Zero’s expression changed. The sharpness softened into something older, something that looked like recognition. She reached across and wiped Phyllis’s face with her napkin without being asked.
Roland said nothing else. He drank his cola and watched the ancient Taquila witch cry over fried chicken at a table in Green Valley Park, and felt, without quite knowing how to hold the feeling, that this moment was one of the stranger privileges of his position in these two worlds.
He could do very little. For one day, he could do this. He intended to make it sufficient.
“By the way,” he said eventually, when Phyllis had slowed down enough to hear him, “you still have your magic cyclone here. I saw what you did with it earlier. Are you able to summon your ability?”
“I —” She blinked and straightened slightly, remembering there were things in the world besides food. “Let me try.”
She closed her eyes. Held her breath.
For a moment, nothing. Then a slow exhalation — and from her back, two black skeletal shapes unfolded across her shoulders: narrow, articulated, too angular for wings, wrong for hands, exactly wrong in every direction.
“I call them Blade Claws,” Phyllis said. “Retractable, extensible as far as my ability allows. Sharper than ordinary ironware. In my fights against the Army of Demons, they protected my back and let me match Senior Demons in close combat.”
“So you were a combat witch,” Roland said.
“Guard of the Three Chiefs, in the Taquila age.” She paused. “There’s something I don’t understand, though. If magic power comes from the Bloody Moon — and that’s what the Quest Society’s research indicated — why does it exist here?”
Roland spread his hands. “This world was built from my memory, but the Bloody Moon is part of that. I’m still working out the connection. I’ll explain more outside.” He glanced toward the door. “Since we have until evening, we might as well start.”

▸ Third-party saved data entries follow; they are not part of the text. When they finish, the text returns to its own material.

-- ==== Sys2Proof/Certificates/Slice0/Obligations.lean ====
section
/-! DEFINITION. The statements for the provers, in the order of OBLIGATIONS.json. `ChangesOnly` (Safety) is the
frame of a command: every location outside its footprint reads as before. A statement that assumes `s.Inv` holds
of every state the invariant allows, reachable or not. -/

open Sys2Proof Sys2Proof.Machine
open Host (Outcome)

/-! ## Encoding (30_encoding.md) -/

/-- Decoding the word of a well-formed command gives the command back (R70, R73, R74, R75). -/
def Obligations.DecodeInvertsEncode : Prop :=
  ∀ i : Instr, i.wellFormed = true → decode (encode i) = some i

/-- A word that decodes is the word of the command it decodes to, so no bit of a word is ignored (R70, R76). -/
def Obligations.EncodeInvertsDecode : Prop :=
  ∀ (w : U32) (i : Instr), decode w = some i → i.wellFormed = true ∧ encode i = w

/-- R75: a word spells the command of a row of the opcode map iff it matches the row's mask and meets the row's
value constraints. -/
def Obligations.DecodeFollowsOpcodeMap : Prop :=
  ∀ (w : U32) (j : Instr),
    (∃ i, decode w = some i ∧ i.opcodeRow = j.opcodeRow) ↔ j.opcodeRow.spelledBy w = true

/-- R76: a word is illegal exactly when no row of the opcode map matches it, no two rows match one word, and an
illegal word raises `ERR_ILLEGAL` with the word and changes nothing else. -/
def Obligations.IllegalWords : Prop :=
  ∀ w : U32,
    (decode w = none ↔ ∀ j : Instr, j.opcodeRow.spelledBy w = false) ∧
    (∀ j k : Instr, j.opcodeRow.spelledBy w = true → k.opcodeRow.spelledBy w = true →
      j.opcodeRow = k.opcodeRow) ∧
    ∀ s : State, s.status.busy = false → s.status.err = false → decode w = none →
      s.issue w = .next (s.recorded .illegal w)

/-- Words written out in the spec decode to the commands they stand for (R75, R93, R191, R211, R212). -/
def Obligations.WordsOfTheSpecDecode : Prop :=
  decode 0x00000000 = some .nop ∧
  decode 0x10810000 = some (.prngSeed 2 1) ∧
  decode 0x11980000 = some (.prngNext 2 3) ∧
  decode 0x27880000 = some (.iirLpa3 2 0 1 0) ∧
  decode 0x60820001 = some (.ldRow 2 0 1 2) ∧
  decode 0x61802401 = some (.stRow 2 1 0 1 1) ∧
  decode 0x70000000 = some .pipeProcess ∧
  decode 0x7100001F = some (.pipeStage 1 15)

/-! ## Issuing a command and errors (30_encoding.md R78, 60_exceptions.md) -/

/-- A step with the write of a legal word to `CTL.CMD` as the next host event runs the decoded command on the
state in which the event is consumed and the host step is counted (20_memory.md R56, R63; logs 6, 7). -/
def Obligations.StepRunsTheDecodedCommand : Prop :=
  ∀ (s : State) (v : PortWord) (rest : List HostOp) (i : Instr),
    s.status.busy = false → s.inputs = .write .ctl 3 v :: rest → decode (v.setWidth 32) = some i →
    (s.status.err = false ∨ i = .nop) →
    step s = exec i { s with inputs := rest, tick := s.tick + 1 }

/-- Placing the word of a well-formed command with `withFetchWord` makes the next step run that command
(log 7). -/
def Obligations.FetchedWordRuns : Prop :=
  ∀ (s : State) (i : Instr), i.wellFormed = true → s.status.busy = false →
    (s.status.err = false ∨ i = .nop) →
    decodeTableWord 32 (encode i).toNat = some i ∧
    step (s.withFetchWord 32 (encode i).toNat) = exec i { s with tick := s.tick + 1 }

/-- R78: the checks on a written word, in their order. -/
def Obligations.OrderOfChecks : Prop :=
  ∀ (s : State) (w : U32),
    (s.status.busy = true → s.issue w = .next { s with status := { s.status with ovr := true } }) ∧
    (s.status.busy = false → s.status.err = true → decode w ≠ some .nop → s.issue w = .next s) ∧
    (s.status.busy = false → s.status.err = false → decode w = none →
      s.issue w = .next (s.recorded .illegal w)) ∧
    (s.status.busy = false → ∀ i, decode w = some i → (s.status.err = false ∨ i = .nop) →
      s.issue w = exec i s ∧ ∀ e : CommandError, e.cause i s → s.issue w = .next (s.recorded e w))

/-- R222: raising records the first error, its code and the word, and changes nothing else; while an error is
recorded it changes nothing. -/
def Obligations.RaiseRecordsTheFirstError : Prop :=
  ∀ (s : State) (e : CommandError) (word : U32),
    (s.status.err = false → s.raise e word =
      { s with status := { s.status with err := true, errcode := e.code }, errinfo := word }) ∧
    (s.status.err = true → s.raise e word = s)

/-- R221, R222: every command ends in a next state; it records an error exactly when one of the listed causes holds,
and then the state is that before the command with the error's code and the command's word recorded. The statement
takes in terms that no word decodes to (a cascade slot above 5, a stage above 16): that running one raises
`ERR_ILLEGAL` with `encode i` is the model's (log 20, DEDUCED). -/
def Obligations.ErrorsArePrecise : Prop :=
  (CommandError.illegal.code = 1 ∧ CommandError.range.code = 2 ∧ CommandError.fftLen.code = 3 ∧
    CommandError.seed0.code = 4) ∧
  ∀ (i : Instr) (s : State), s.status.err = false →
    ∃ t, exec i s = .next t ∧
      (t.status.err = true ↔ ∃ e : CommandError, e.cause i s) ∧
      ∀ e : CommandError, e.cause i s → t = s.recorded e (encode i)

/-- R224 and R210: while an error is recorded every word but `NOP` is dropped, `NOP` changes nothing, and the
host's write of 1 to `STATUS.ERR` clears the error, its code and its word, after which commands run again. -/
def Obligations.StickyErrorAndRecovery : Prop :=
  (∀ s : State, exec .nop s = .next s) ∧
  ∀ s : State, s.status.busy = false → s.status.err = true →
    (∀ w, s.issue w = .next s) ∧
    ∀ v : PortWord, v.getLsbD 2 = true →
      let t := s.hostWrite .ctl 1 v
      t.status.err = false ∧ t.status.errcode = 0 ∧ t.errinfo = 0 ∧
        ∀ w i, decode w = some i → t.issue w = exec i t

/-! ## The host port (10_state.md, 20_memory.md) -/

/-- 10_state.md R26: the bits of the `STATUS` word, and what a host write to it clears, busy or idle; nothing
but the status fields and `ERRINFO` changes. -/
def Obligations.StatusRegister : Prop :=
  (∀ (s : State) (n : Nat), (s.hostRead .ctl 1).getLsbD n =
    if n = 0 then s.status.busy else if n = 1 then s.status.done else if n = 2 then s.status.err
    else if n = 3 then s.status.ovr else if n < 8 then s.status.errcode.getLsbD (n - 4) else false) ∧
  ∀ (s : State) (v : PortWord), s.hostWrite .ctl 1 v =
    { s with
      status :=
        { busy := s.status.busy
          done := s.status.done && !v.getLsbD 1
          err := s.status.err && (s.status.busy || !v.getLsbD 2)
          ovr := s.status.ovr && (s.status.busy || !v.getLsbD 3)
          errcode := if v.getLsbD 2 && !s.status.busy then 0 else s.status.errcode }
      errinfo := if v.getLsbD 2 && !s.status.busy then 0 else s.errinfo }

/-- 10_state.md R27: `WIDTH`, `HEIGHT` and `VL` take a value up to the capacity while idle; a larger value, or
any write while busy, leaves everything as it is; no buffer changes. -/
def Obligations.SizeRegisters : Prop :=
  ∀ (s : State) (v : PortWord),
    let n := (v.setWidth 32 : U32)
    s.hostWrite .ctl 4 v =
      (if s.status.busy = false ∧ n.toNat ≤ s.hw.wmax.toNat then { s with width := n } else s) ∧
    s.hostWrite .ctl 5 v =
      (if s.status.busy = false ∧ n.toNat ≤ s.hw.hmax.toNat then { s with height := n } else s) ∧
    s.hostWrite .ctl 6 v =
      (if s.status.busy = false ∧ n.toNat ≤ s.hw.lmax.toNat then { s with vl := n } else s)

/-- 10_state.md R45, 30_encoding.md R78: while busy a write to `CTL.CMD` sets `OVR` and every other host write but
one to `STATUS` is ignored; `STATUS`, `SC0`, `SC1`, every other register of `CTL` but the generator words of contexts
0 and 1, `x[]`, `f[]`, `CFG` and `RGBIN` read their current values; a write to `RGBOUT` is always ignored. What `YIQ`,
`RGBOUT`, the scratch spaces of every context and the generator words of contexts 0 and 1 read is open
(70_reset_and_hazards.md R249, 93 U12; log 5). -/
def Obligations.BusyWindow : Prop :=
  ∀ s : State,
    (∀ i v, s.hostWrite .rgbout i v = s) ∧
    (s.status.busy = true →
      (∀ v, s.perform (.write .ctl 3 v) = .next { s with status := { s.status with ovr := true } }) ∧
      (∀ sp i v, ¬ (sp = .ctl ∧ (i = 1 ∨ i = 3)) → s.hostWrite sp i v = s) ∧
      s.hostRead .ctl 1 = s.status.word.setWidth 64 ∧
      (s.sc[0] < 32 → s.hostRead .ctl 7 = BitVec.ofNat 64 s.sc[0]) ∧
      (s.sc[1] < 32 → s.hostRead .ctl 8 = BitVec.ofNat 64 s.sc[1]) ∧
      (∀ sp i, sp ∈ [Space.xreg, .freg, .cfg, .rgbin] ∨ sp = .ctl ∧ ¬ (16 ≤ i ∧ i < 28) ∨ s.spaceSize sp ≤ i →
        s.hostRead sp i = { s with status := { s.status with busy := false } }.hostRead sp i ∨
          (sp = .ctl ∧ i = 1)) ∧
      (s.Inv → s.SharedReads))
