-- ==== Sys2Proof/Laws/Frame.lean ====
section
/-! SUPPORT. Frames: what each register or buffer update may change, and how footprints compose. -/

namespace Sys2Proof.Machine

/-! ## Registers and contexts after an update -/

/-- An entry of a vector after one of its entries is replaced. -/
theorem vector_get_set {α : Type} {n : Nat} (v : Vector α n) (i j : Fin n) (a : α) :
    (v.set i a)[j] = if i = j then a else v[j] := by
  simp only [Fin.getElem_fin, Vector.getElem_set, Fin.ext_iff]

theorem State.setX_get (s : State) (i j : Fin 8) (v : U32) :
    (s.setX i v).x[j] = if i = j then v else s.x[j] := vector_get_set _ _ _ _

theorem State.setF_get (s : State) (i j : Fin 8) (v : F64) :
    (s.setF i v).f[j] = if i = j then v else s.f[j] := vector_get_set _ _ _ _

theorem State.setCtx_get (s : State) (c d : Fin 3) (k : Context) :
    (s.setCtx c k).ctx[d] = if c = d then k else s.ctx[d] := vector_get_set _ _ _ _

theorem State.setSc_get (s : State) (t t' : Fin 2) (k : Nat) :
    (s.setSc t k).sc[t'] = if t = t' then k else s.sc[t'] := vector_get_set _ _ _ _

/-! ## Composition -/

theorem ChangesOnly.refl (fp : Footprint) (s : State) : ChangesOnly fp s s := by
  constructor <;> intros <;> rfl

theorem ChangesOnly.trans {fp : Footprint} {s t u : State} (h : ChangesOnly fp s t)
    (h' : ChangesOnly fp t u) : ChangesOnly fp s u where
  status := h'.status.trans h.status
  errinfo := h'.errinfo.trans h.errinfo
  width := h'.width.trans h.width
  height := h'.height.trans h.height
  vl := h'.vl.trans h.vl
  sc := h'.sc.trans h.sc
  cfg := h'.cfg.trans h.cfg
  hw := h'.hw.trans h.hw
  inputs := h'.inputs.trans h.inputs
  turns := h'.turns.trans h.turns
  tick := h'.tick.trans h.tick
  hostData := h'.hostData.trans h.hostData
  x := fun i hi => (h'.x i hi).trans (h.x i hi)
  f := fun i hi => (h'.f i hi).trans (h.f i hi)
  gen := fun c hc => (h'.gen c hc).trans (h.gen c hc)
  flt := fun c i hi => (h'.flt c i hi).trans (h.flt c i hi)
  line := fun c b n hn => (h'.line c b n hn).trans (h.line c b n hn)
  z := fun c n hn => (h'.z c n hn).trans (h.z c n hn)
  rgbin := fun n => (h'.rgbin n).trans (h.rgbin n)
  rgbout := fun n hn => (h'.rgbout n hn).trans (h.rgbout n hn)
  yiq := fun n hn => (h'.yiq n hn).trans (h.yiq n hn)

/-- A footprint may be replaced by a larger one. -/
theorem ChangesOnly.mono {fp fp' : Footprint} {s t : State} (h : ChangesOnly fp s t)
    (hx : ∀ i, fp.x i → fp'.x i) (hf : ∀ i, fp.f i → fp'.f i) (hg : ∀ c, fp.gen c → fp'.gen c)
    (hs : ∀ c i, fp.flt c i → fp'.flt c i) (hl : ∀ c b n, fp.line c b n → fp'.line c b n)
    (hz : ∀ c n, fp.z c n → fp'.z c n) (ho : ∀ n, fp.rgbout n → fp'.rgbout n)
    (hy : ∀ n, fp.yiq n → fp'.yiq n) : ChangesOnly fp' s t where
  status := h.status
  errinfo := h.errinfo
  width := h.width
  height := h.height
  vl := h.vl
  sc := h.sc
  cfg := h.cfg
  hw := h.hw
  inputs := h.inputs
  turns := h.turns
  tick := h.tick
  hostData := h.hostData
  x := fun i hi => h.x i (mt (hx i) hi)
  f := fun i hi => h.f i (mt (hf i) hi)
  gen := fun c hc => h.gen c (mt (hg c) hc)
  flt := fun c i hi => h.flt c i (mt (hs c i) hi)
  line := fun c b n hn => h.line c b n (mt (hl c b n) hn)
  z := fun c n hn => h.z c n (mt (hz c n) hn)
  rgbin := h.rgbin
  rgbout := fun n hn => h.rgbout n (mt (ho n) hn)
  yiq := fun n hn => h.yiq n (mt (hy n) hn)

/-! ## One update -/

variable {fp : Footprint} {s : State}

theorem changesOnly_setX {i : Fin 8} (v : U32) (h : fp.x i) : ChangesOnly fp s (s.setX i v) := by
  constructor <;> intros <;> try rfl
  next j hj => rw [State.setX_get, if_neg (by rintro rfl; exact hj h)]

theorem changesOnly_setF {i : Fin 8} (v : F64) (h : fp.f i) : ChangesOnly fp s (s.setF i v) := by
  constructor <;> intros <;> try rfl
  next j hj => rw [State.setF_get, if_neg (by rintro rfl; exact hj h)]

/-- A replaced context may differ from the old one only inside the footprint. -/
theorem changesOnly_setCtx {c : Fin 3} {k : Context} (hg : ¬ fp.gen c → k.gen = s.ctx[c].gen)
    (hf : ∀ i : Fin 8, ¬ fp.flt c i → k.flt[i] = s.ctx[c].flt[i])
    (hl : ∀ (b : Fin 4) (n : Nat), ¬ fp.line c b n → k.lb[b].read n = s.ctx[c].lb[b].read n)
    (hz : ∀ n : Nat, ¬ fp.z c n → k.z.read n = s.ctx[c].z.read n) :
    ChangesOnly fp s (s.setCtx c k) := by
  constructor <;> intros <;> try rfl
  · rw [State.setCtx_get]; split
    · next h => subst h; exact hg ‹_›
    · rfl
  · rw [State.setCtx_get]; split
    · next h => subst h; exact hf _ ‹_›
    · rfl
  · rw [State.setCtx_get]; split
    · next h => subst h; exact hl _ _ ‹_›
    · rfl
  · rw [State.setCtx_get]; split
    · next h => subst h; exact hz _ ‹_›
    · rfl

theorem changesOnly_setGen {c : Fin 3} (g : Gen) (h : fp.gen c) : ChangesOnly fp s (s.setGen c g) :=
  changesOnly_setCtx (fun hn => absurd h hn) (fun _ _ => rfl) (fun _ _ _ => rfl) (fun _ _ => rfl)

theorem changesOnly_setFlt {c : Fin 3} {i : Fin 8} (v : Filter) (h : fp.flt c i) :
    ChangesOnly fp s (s.setFlt c i v) :=
  changesOnly_setCtx (fun _ => rfl)
    (fun j hj => by rw [vector_get_set, if_neg (by rintro rfl; exact hj h)]) (fun _ _ _ => rfl) (fun _ _ => rfl)

theorem changesOnly_setLine {c : Fin 3} {b : Fin 4} {m : Memory 64}
    (h : ∀ n, ¬ fp.line c b n → m.read n = s.ctx[c].lb[b].read n) :
    ChangesOnly fp s (s.setLine c b m) := by
  refine changesOnly_setCtx (fun _ => rfl) (fun _ _ => rfl) (fun d n hn => ?_) (fun _ _ => rfl)
  rw [vector_get_set]; split
  · next e => subst e; exact h n hn
  · rfl

theorem changesOnly_setZ {c : Fin 3} {m : Memory 64}
    (h : ∀ n, ¬ fp.z c n → m.read n = s.ctx[c].z.read n) : ChangesOnly fp s (s.setZ c m) :=
  changesOnly_setCtx (fun _ => rfl) (fun _ _ => rfl) (fun _ _ _ => rfl) h

theorem changesOnly_setYiq {m : Memory 32} (h : ∀ n, ¬ fp.yiq n → m.read n = s.yiq.read n) :
    ChangesOnly fp s (s.setYiq m) := by
  constructor <;> intros <;> first | rfl | exact h _ ‹_›

theorem changesOnly_setRgbout {m : Memory 8} (h : ∀ n, ¬ fp.rgbout n → m.read n = s.rgbout.read n) :
    ChangesOnly fp s (s.setRgbout m) := by
  constructor <;> intros <;> first | rfl | exact h _ ‹_›

/-- The loss of a context's scratch leaves every other context, and this one's generator. -/
theorem changesOnly_loseScratch {c : Fin 3} (hf : ∀ i, fp.flt c i) (hl : ∀ b n, fp.line c b n)
    (hz : ∀ n, fp.z c n) : ChangesOnly fp s (s.loseScratch c) :=
  changesOnly_setCtx (fun _ => rfl) (fun i h => absurd (hf i) h) (fun b n h => absurd (hl b n) h)
    (fun n h => absurd (hz n) h)

/-! ## Stores of lists -/

/-- Consecutive writes leave every element outside them, even in a memory out of canonical form. -/
theorem Memory.read_writeFrom_of_outside {w : Nat} (size : Nat) (vs : List (BitVec w)) (m : Memory w)
    (i j : Nat) (h : ¬ (i ≤ j ∧ j < i + vs.length ∧ j < size)) :
    (Memory.writeFrom size m i vs).read j = m.read j := by
  induction vs generalizing m i with
  | nil => rfl
  | cons v vs ih =>
    rw [Memory.writeFrom, ih _ _ (by simp only [List.length_cons] at h; omega)]
    unfold Memory.writeIn
    split
    · exact Memory.read_write_of_ne m v (by simp only [List.length_cons] at h; omega)
    · rfl

theorem changesOnly_storeLine {c : Fin 3} {b : Fin 4} {vs : List F64}
    (h : ∀ n < vs.length, fp.line c b n) : ChangesOnly fp s (s.storeLine c b vs) :=
  changesOnly_setLine fun n hn =>
    Memory.read_writeFrom_of_outside _ _ _ _ _ fun ⟨_, h2, _⟩ => hn (h n (by omega))

theorem changesOnly_storeZ {c : Fin 3} {vs : List C64} (h : ∀ n < 2 * vs.length, fp.z c n) :
    ChangesOnly fp s (s.storeZ c vs) := by
  refine changesOnly_setZ fun n hn => Memory.read_writeFrom_of_outside _ _ _ _ _ fun ⟨_, h2, _⟩ => hn (h n ?_)
  have : (vs.flatMap fun v => [v.1, v.2]).length = 2 * vs.length := by
    induction vs <;> simp_all [List.flatMap_cons]; omega
  omega

theorem changesOnly_storePlaneRow {p y : Nat} {vs : List I32}
    (h : ∀ x < vs.length, fp.yiq (s.yiqIndex p y 0 + x)) : ChangesOnly fp s (s.storePlaneRow p y vs) := by
  refine changesOnly_setYiq fun n hn =>
    Memory.read_writeFrom_of_outside _ _ _ _ _ fun ⟨h1, h2, _⟩ => hn ?_
  have := h (n - s.yiqIndex p y 0) (by omega)
  rwa [Nat.add_sub_cancel' h1] at this

end Sys2Proof.Machine
end

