-- ==== Sys2Proof/Laws/Float.lean ====
section
/-! SUPPORT. What packing a floating-point result does: `roundPack` answers the exact number rounded as
00_scope.md R15 says (`roundPack_roundsTo`), whatever the sign, the scale and the sticky tail. -/

namespace Sys2Proof.Machine

/-- The magnitude, in units of 2^-1074, of the 63-bit pattern `n`; beyond the finite patterns the exponents go
on, so that rounding can be followed past the largest finite value. -/
def patternMag (n : Nat) : Nat :=
  if n / 2 ^ 52 = 0 then n else (2 ^ 52 + n % 2 ^ 52) * 2 ^ (n / 2 ^ 52 - 1)

theorem div_mod_of_lt {b q r : Nat} (h : r < b) : (q * b + r) / b = q ∧ (q * b + r) % b = r := by
  rw [mul_comm, Nat.mul_add_div (by omega), Nat.mul_add_mod, Nat.div_eq_of_lt h, Nat.mod_eq_of_lt h]; simp

theorem patternMag_succ (n : Nat) : patternMag (n + 1) = patternMag n + 2 ^ (n / 2 ^ 52 - 1) := by
  unfold patternMag
  obtain ⟨q, r, hr, rfl⟩ : ∃ q r, r < 2 ^ 52 ∧ n = q * 2 ^ 52 + r :=
    ⟨n / 2 ^ 52, n % 2 ^ 52, Nat.mod_lt _ (by norm_num), by omega⟩
  rw [(div_mod_of_lt hr).1, (div_mod_of_lt hr).2]
  by_cases hl : r + 1 < 2 ^ 52
  · rw [add_assoc, (div_mod_of_lt hl).1, (div_mod_of_lt hl).2]
    split
    · next h => subst h; simp
    · ring
  · have hr' : r + 1 = 2 ^ 52 := by omega
    have hn : q * 2 ^ 52 + r + 1 = (q + 1) * 2 ^ 52 + 0 := by rw [add_assoc, hr']; ring
    rw [hn, (div_mod_of_lt (Nat.two_pow_pos 52)).1, (div_mod_of_lt (Nat.two_pow_pos 52)).2,
      if_neg (Nat.succ_ne_zero q), Nat.add_sub_cancel, Nat.add_zero]
    cases q with
    | zero => rw [if_pos rfl, zero_mul, zero_add, pow_zero, mul_one, hr']
    | succ q =>
      rw [if_neg (Nat.succ_ne_zero q), Nat.add_sub_cancel, pow_succ 2 q, ← hr']; ring

theorem patternMag_strictMono : StrictMono patternMag :=
  strictMono_nat_of_lt_succ fun n => by rw [patternMag_succ]; have := Nat.two_pow_pos (n / 2 ^ 52 - 1); omega

/-- The pattern whose exponent part is `u` and whose significand is `sig`, a carry into the next binade
included. -/
theorem patternMag_of_sig {u sig : Nat} (hle : sig ≤ 2 ^ 53) (hge : u = 0 ∨ 2 ^ 52 ≤ sig) :
    patternMag (u * 2 ^ 52 + sig) = sig * 2 ^ u := by
  unfold patternMag
  by_cases h0 : sig < 2 ^ 52
  · have hu : u = 0 := by omega
    subst hu
    rw [if_pos (by omega)]; simp
  · by_cases h1 : sig < 2 ^ 53
    · have hn : u * 2 ^ 52 + sig = (u + 1) * 2 ^ 52 + (sig - 2 ^ 52) := by rw [add_mul]; omega
      have hl : sig - 2 ^ 52 < 2 ^ 52 := by omega
      rw [hn, (div_mod_of_lt hl).1, (div_mod_of_lt hl).2, if_neg (Nat.succ_ne_zero u), Nat.add_sub_cancel]
      rw [Nat.add_sub_of_le (by omega)]
    · have hs : sig = 2 ^ 52 * 2 := by omega
      have hn : u * 2 ^ 52 + sig = (u + 2) * 2 ^ 52 + 0 := by rw [hs]; ring
      rw [hn, (div_mod_of_lt (Nat.two_pow_pos 52)).1, (div_mod_of_lt (Nat.two_pow_pos 52)).2,
        if_neg (by omega), show u + 2 - 1 = u + 1 by omega, pow_succ, Nat.add_zero, hs]; ring

/-- A pattern is nearest to `y`, and even on a tie, if `y` lies between the midpoints to its neighbours. -/
theorem nearest_of_neighbours {n : Nat} {y : ℝ}
    (up : 2 * y ≤ patternMag n + patternMag (n + 1))
    (upTie : 2 * y = patternMag n + patternMag (n + 1) → n % 2 = 0)
    (down : ∀ k, n = k + 1 → (patternMag k : ℝ) + patternMag n ≤ 2 * y)
    (downTie : ∀ k, n = k + 1 → (patternMag k : ℝ) + patternMag n = 2 * y → n % 2 = 0) (k : Nat) :
    |(patternMag n : ℝ) - y| ≤ |(patternMag k : ℝ) - y| ∧
    (|(patternMag n : ℝ) - y| = |(patternMag k : ℝ) - y| → k ≠ n → n % 2 = 0) := by
  rcases lt_trichotomy k n with h | rfl | h
  · obtain ⟨j, rfl⟩ : ∃ j, n = j + 1 := ⟨n - 1, by omega⟩
    have hkj : (patternMag k : ℝ) ≤ patternMag j := by exact_mod_cast patternMag_strictMono.monotone (by omega)
    have hk : (patternMag k : ℝ) < patternMag (j + 1) := by exact_mod_cast patternMag_strictMono h
    have hd := down j rfl
    have e : |(patternMag k : ℝ) - y| = y - patternMag k := by
      rw [abs_of_nonpos (by linarith)]; ring
    rw [e]
    refine ⟨abs_le.2 ⟨by linarith, by linarith⟩, fun ht _ => downTie j rfl ?_⟩
    rcases abs_choice ((patternMag (j + 1) : ℝ) - y) with h' | h' <;> rw [h'] at ht <;> linarith
  · exact ⟨le_rfl, fun _ h => absurd rfl h⟩
  · have hkj : (patternMag (n + 1) : ℝ) ≤ patternMag k := by
      exact_mod_cast patternMag_strictMono.monotone (by omega)
    have hk : (patternMag n : ℝ) < patternMag k := by exact_mod_cast patternMag_strictMono h
    have e : |(patternMag k : ℝ) - y| = patternMag k - y := abs_of_nonneg (by linarith)
    rw [e]
    refine ⟨abs_le.2 ⟨by linarith, by linarith⟩, fun ht _ => upTie ?_⟩
    rcases abs_choice ((patternMag n : ℝ) - y) with h' | h' <;> rw [h'] at ht <;> linarith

Zero, who had been listening to approximately none of this with approximately all of her attention, collected her ice cream cone and looked at him.
He said: “You’re coming too. Saturday is a public day.”
This did not produce the dramatic reaction he’d expected. She simply gathered herself and stood, with the slightly-too-dignified air of a child who has decided to be gracious about an invitation she wasn’t going to refuse anyway.
“Also,” Roland said as they got up, “don’t call me ‘Your Majesty’ out here. There aren’t kings in this era. Just Roland.”
Phyllis tilted her head. “Then — please excuse my impudence.”
Something in her deference had changed, he noticed. It was the same gesture, the same careful respect, but now it carried something warmer underneath it — a feeling that had nothing to do with hierarchy.
He decided not to point it out. Some things were better left to settle on their own.